FIG. 9B shows the steps relevant to the case in which the interpretation logic determines a location where a biochemical entity is located in. Steps 941, 942 and 943 correspond to steps 902, 904 and 906, respectively, and will not be described again. In step 944 the biochemical entity is identified as a product. In step 945 the interpretation logic creates a dummy connection to the pathway between the category associated to the biochemical entity and an unspecified interaction. An example will be shown in connection with FIG. 20. Then the process continues to step 814 shown in FIG. 8.

FIG. 9C shows the steps relevant to the case in which the interpretation logic determines a location which a biochemical entity is a part of. Steps 951, 952 and 954 correspond to steps 902, 904 and 906, respectively, and will not be described again, but step 954 is preceded by step 953 in which the interpretation logic creates an interaction for the function in question. In step 955 the biochemical entity is identified as a substrate. In step 956 the interpretation logic creates the relevant connection types to the present pathway between the category associated to the biochemical entity and the interaction created in step 953. From this point on, the process in FIG. 9C is similar to the one shown in FIG. 9A, steps 920-926, and the description will not be repeated.

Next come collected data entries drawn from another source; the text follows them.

/-! ### Queries: what they answer, and that they change nothing (R7, R10, R26, R52, R71, R76, R77, R90, R92, R123, R127,
R139, R161, R163, R167, R178, R187, R189) -/

/-- CLKQ, SITE and MQRY in all their forms that only read (R7, R8, R10, R19, R26). -/
def Obligations.ClockSiteModelQueries : Prop :=
  ∀ (s : State) (ln : Line), s.part.Noticed →
    let h := s.part.heard ln
    let m := s.part.model
    let terms (t : Terms) : List RField := [.num t.ia, .num t.ie, .num t.ca, .num t.np, .num t.an, .num t.ae, .num t.tf]
    let yes (b : Bool) : RField := .text (if b then "YES" else "NO")
    (Answers s.part ln .clkq →
      (∀ t, s.part.clock.reading = some t → s.part.clock.trim = none →
        Gives (.clkq (ownFrame ln) []) s ln .clkq .ok
          [.text "SET", .num s.part.clock.timeBase, .num t, .num (s.part.clock.sidereal t), .num s.part.clock.refTime,
           .num s.part.clock.refAngle, .num 0, .num 0] h) ∧
      (∀ t r, s.part.clock.reading = some t → s.part.clock.trim = some r →
        Gives (.clkq (ownFrame ln) []) s ln .clkq .ok
          [.text "SET", .num s.part.clock.timeBase, .num t, .num (s.part.clock.sidereal t), .num s.part.clock.refTime,
           .num s.part.clock.refAngle, .num r.delta,
           .num (10000 - ((s.part.clock.timeBase : Int) - (r.start : Int)))] h) ∧
      (s.part.clock.isSet = false →
        Gives (.clkq (ownFrame ln) []) s ln .clkq .ok
          [.text "UNSET", .num s.part.clock.timeBase, .absent, .absent, .absent, .absent, .num 0, .num 0] h)) ∧
    (Answers s.part ln .site →
      Gives (.site (ownFrame ln) []) s ln .site .ok [.num s.part.site.latitude, .num s.part.site.refraction] h) ∧
    (Answers s.part ln .mqry →
      Gives (.mqry (ownFrame ln) []) s ln .mqry .ok ([.num m.generation, yes m.pending] ++ terms m.active) h ∧
      Gives (.mqry (ownFrame ln) [.word "STAGED"]) s ln .mqry .ok
        ([.num m.generation, yes m.pending] ++ terms m.staged) h ∧
      ∀ a e : Int, 0 ≤ a → a ≤ 1295999999 → -324000000 ≤ e → e ≤ 324000000 →
        Gives (.mqry (ownFrame ln) [.word "AT", .num a, .num e]) s ln .mqry .ok
          [.num (azCorrection m.active a e), .num (elCorrection m.active a e),
           .num (a + azCorrection m.active a e), .num (e + elCorrection m.active a e)] h)

/-- POSQ, LIMQ, MASK,i and ZONE,n: the latest interval's values, the present target, the tables, and nothing changed
(R52, R69, R70, R71, R72, R76, R77; that a GOTO's origin and an absent target show their fields as absent ones is the
model's reading, log 20 and log 47; that an axis which searches, or backs out unreferenced, shows its relative demand is the
model's choice, log 73). -/
def Obligations.MotionAndLimitQueries : Prop :=
  ∀ (s : State) (ln : Line), s.part.Noticed →
    let h := s.part.heard ln
    let e := s.part.engine
    let yes (b : Bool) : RField := .text (if b then "YES" else "NO")
    let opt (x : Option Int) : RField := match x with
      | some n => .num n
      | none => .absent
    let head : List RField :=
      [.text e.motion.word, yes e.az.referenced, yes e.el.referenced, .num e.az.demand, .num e.el.demand,
       opt e.az.actual, opt e.el.actual, opt e.az.error, opt e.el.error]
    (Answers s.part ln .posq →
      (e.target = none →
        Gives (.posq (ownFrame ln) []) s ln .posq .ok
          (head ++ [.absent, .absent, .absent, .absent, .absent, .absent, .num e.offArc, .num e.offEl, .absent]) h) ∧
      (∀ t, e.target = some t →
        Gives (.posq (ownFrame ln) []) s ln .posq .ok
          (head ++ (match t.given.origin with
              | .list id => [.text "LIST", .num id]
              | .goto => [.text "GOTO", .absent])
            ++ [.text t.given.coords.kind.word, .num t.destAz, .num t.destEl, .text t.side.word, .num e.offArc,
                .num e.offEl]
            ++ [match t.given.record with
              | some n => .num n
              | none => .absent]) h)) ∧
    (Answers s.part ln .limq →
      (e.target = none → e.motion = .ready →
        Gives (.limq (ownFrame ln) []) s ln .limq .ok
          ([.absent, .absent, .absent, .absent, .absent, .absent, .absent, .absent]
            ++ (zonesAt s.part.limits { az := e.az.demand, el := e.el.demand }).map (fun n => .num n)) h) ∧
      (∀ (t : Target) (q : AxisPair), e.target = some t →
        (e.motion ∈ [.slewing, .settling] ∧ q = { az := t.destAz, el := t.destEl } ∨
          e.motion ∈ [.tracking, .keyhole] ∧ q = { az := e.az.demand, el := e.el.demand }) →
        let name : List RField := (match t.given.origin with
            | .list id => [.text "LIST", .num id]
            | .goto => [.text "GOTO", .absent]) ++ [.text t.given.coords.kind.word]
        let zones : List RField := (zonesAt s.part.limits q).map (fun n : Nat => .num n)
        (t.given.coords.kind = .axis →
          Gives (.limq (ownFrame ln) []) s ln .limq .ok
            (name ++ [.absent, .absent, .absent, .absent, .absent] ++ zones) h) ∧
        (∀ alt az, t.given.coords.kind ≠ .axis → e.seen = some (alt, az) →
          let least := max (maskAt s.part.limits az) e.cfg.elLo
          Gives (.limq (ownFrame ln) []) s ln .limq .ok
            (name ++ [.num (maskAt s.part.limits az), opt t.given.minAlt, .num e.cfg.elLo,
                .num (match t.given.minAlt with
                  | some m => max least m
                  | none => least), .num alt] ++ zones) h)) ∧
      (∀ a : Int, 0 ≤ a → a ≤ 1295999999 →
        Gives (.limq (ownFrame ln) [.word "AZ", .num a]) s ln .limq .ok [.num (maskAt s.part.limits a)] h) ∧
      (∀ az el : Int, -972000000 ≤ az → az ≤ 972000000 → 0 ≤ el → el ≤ 325800000 →
        Gives (.limq (ownFrame ln) [.word "AXIS", .num az, .num el]) s ln .limq .ok
          ([yes (decide (e.cfg.azLo ≤ az ∧ az ≤ e.cfg.azHi)), yes (decide (e.cfg.elLo ≤ el ∧ el ≤ e.cfg.elHi))]
            ++ (zonesAt s.part.limits { az := az, el := el }).map (fun n => .num n)) h)) ∧
    (Answers s.part ln .mask → ∀ (i : Nat) (v : Int), i ≤ 35 → s.part.limits.mask[i]? = some v →
      Gives (.maskRead (ownFrame ln) [.num i]) s ln .mask .ok [.num i, .num (i * 36000000), .num v] h) ∧
    (Answers s.part ln .zone → ∀ (n : Nat) (z : Zone), n ≤ 7 → s.part.limits.zones[n]? = some z →
      Gives (.zoneRead (ownFrame ln) [.num n]) s ln .zone .ok
        [.num n, .num z.azMin, .num z.azMax, .num z.elMin, .num z.elMax, .text (if z.on then "ON" else "OFF")] h)

/-- QLST, TRAP,s, PLAN and GUID without a correction: the list with its draft, an entry's fields and its options in the order
of R80's table, a slot, the plans with a record in the order of R93, and the Guide Unit, and nothing changed (R90, R92, R93,
R123, R127). -/
def Obligations.ListPlanGuideQueries : Prop :=
  ∀ (s : State) (ln : Line), s.part.Noticed →
    let h := s.part.heard ln
    let l := s.part.list
    let g := s.part.guide
    let opt (x : Option Nat) : RField := match x with
      | some n => .num n
      | none => .absent
    let int (x : Option Int) : RField := match x with
      | some n => .num n
      | none => .absent
    let yes (b : Bool) : RField := .text (if b then "YES" else "NO")
    let tag (w : String) (x : Option Int) : List RField := match x with
      | some n => [.text w, .num n]
      | none => []
    let options (o : Opts) : List RField :=
      (match o.rates with
        | some r => [.text "RATE", .num r.ra, .num r.dec, .num r.epoch]
        | none => [])
      ++ tag "NB" o.notBefore ++ tag "NA" o.notAfter ++ tag "GU" o.giveUp ++ tag "MIN" o.minAlt
      ++ (match o.group with
        | some n => [.text "GRP", .num n]
        | none => [])
      ++ (match o.wrap with
        | some .near => [.text "NEAR"]
        | some .pos => [.text "POS"]
        | some .neg => [.text "NEG"]
        | none => [])
      ++ (if o.guide then [.text "GUIDE"] else []) ++ (if o.hold then [.text "HOLD"] else [])
    let body (b : Body) (group : RField) : List RField := match b with
      | .sky ra dec w => [.text "SKY", group, .num w, .num ra, .num dec]
      | .altaz az alt w => [.text "ALTAZ", group, .num w, .num az, .num alt]
      | .axis az el w => [.text "AXIS", group, .num w, .num az, .num el]
      | .mark => [.text "MARK", group, .absent]
      | .park => [.text "PARK", group, .absent]
    let state (r : PlanRec) : RField := .text (if r.current then "CURRENT" else "STALE")
    let outcome (r : PlanRec) : RField := match r.outcome with
      | some o => .text o.word
      | none => .absent
    let planned (r : PlanRec) : List RField :=
      [state r, int r.start, int r.finish, outcome r,
       match r.side with
       | some .pos => .text "POS"
       | some .neg => .text "NEG"
       | none => .absent,
       yes r.keyhole, int r.altitude]
    let counts : List RField :=
      [.num (l.entries.countP fun e => e.plan.current), .num (l.entries.countP fun e => !e.plan.current),
       .num (l.entries.countP fun e => e.plan.current && match e.plan.outcome with
         | some o => o != .run
         | none => false)]
    (Answers s.part ln .qlst →
      Gives (.qlst (ownFrame ln) []) s ln .qlst .ok
        ([.num l.entries.length, .num (96 - l.entries.length : Nat), opt (l.entries.head?.map Entry.id), opt l.current]
          ++ (match l.draft with
            | some d => [.num d.id, .text (match d.verb with
              | .add => "ADD"
              | .sub => "SUB")]
            | none => [.absent, .absent])) h ∧
      (∀ k : Nat, 1 ≤ k → k ≤ 96 →
        Gives (.qlst (ownFrame ln) [.word "FROM", .num k]) s ln .qlst .ok
          (.num k :: ((l.entries.drop (k - 1)).take 8).map (fun e => .num e.id)) h) ∧
      (∀ (id : Nat) (e : Entry), 1 ≤ id → id ≤ 65535 → l.find id = some e →
        Gives (.qlst (ownFrame ln) [.word "ID", .num id]) s ln .qlst .ok
          (.num (l.position e.id) :: body e.body (opt e.opts.group)) h ∧
        Gives (.qlst (ownFrame ln) [.word "ID", .num id, .word "OPT"]) s ln .qlst .ok (options e.opts) h) ∧
      (∀ id : Nat, 1 ≤ id → id ≤ 65535 → l.find id = none →
        Gives (.qlst (ownFrame ln) [.word "ID", .num id]) s ln .qlst .notFound [] h)) ∧
    (Answers s.part ln .trap → ∀ (k : Nat) (x : Slot), k ≤ 3 → l.slots[k]? = some x →
      Gives (.trapRead (ownFrame ln) [.num k]) s ln .trap .ok
        [.num k, opt x.id, .text (if x.on then "ON" else "OFF")] h) ∧
    (Answers s.part ln .plan →
      (∀ ps, s.part.planner.pass = some ps → s.part.clock.isSet = true →
        Gives (.plan (ownFrame ln) []) s ln .plan .ok ([.text "RUNNING", .num ps.cursor] ++ counts) h) ∧
      (s.part.planner.pass = none →
        Gives (.plan (ownFrame ln) []) s ln .plan .ok
          ([.text (if s.part.clock.isSet then "IDLE" else "NOCLOCK"), .absent] ++ counts) h) ∧
      (∀ k : Nat, 1 ≤ k → k ≤ 96 →
        Gives (.plan (ownFrame ln) [.word "FROM", .num k]) s ln .plan .ok
          (.num k :: ((l.entries.drop (k - 1)).take 4).flatMap fun e =>
            [.num e.id, state e.plan, outcome e.plan, int e.plan.start]) h) ∧
      (∀ (id : Nat) (e : Entry), 1 ≤ id → id ≤ 65535 → l.find id = some e →
        Gives (.plan (ownFrame ln) [.word "ID", .num id]) s ln .plan .ok (planned e.plan) h)) ∧
    (Answers s.part ln .guid →
      Gives (.guidRead (ownFrame ln) []) s ln .guid .ok
        [yes g.allowed, .num g.accA, .num g.accE, .num g.remA, .num g.remE, opt g.counted, .num g.applied,
         .num g.superseded, .num g.clipped, yes g.saturated] h)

FIG. 9D shows the steps executed in process interpretation. Most of the steps, up to and including step 989, have corresponding steps in FIGS. 9A to 9C, and a repeated description is omitted. In step 991 the interpretation logic identifies potential state data conditions for the initial and end states and any applicable boundary conditions. In step 992 the interpretation logic creates the relevant state data conditions related to the pathway. An example will be shown in connection with FIG. 19.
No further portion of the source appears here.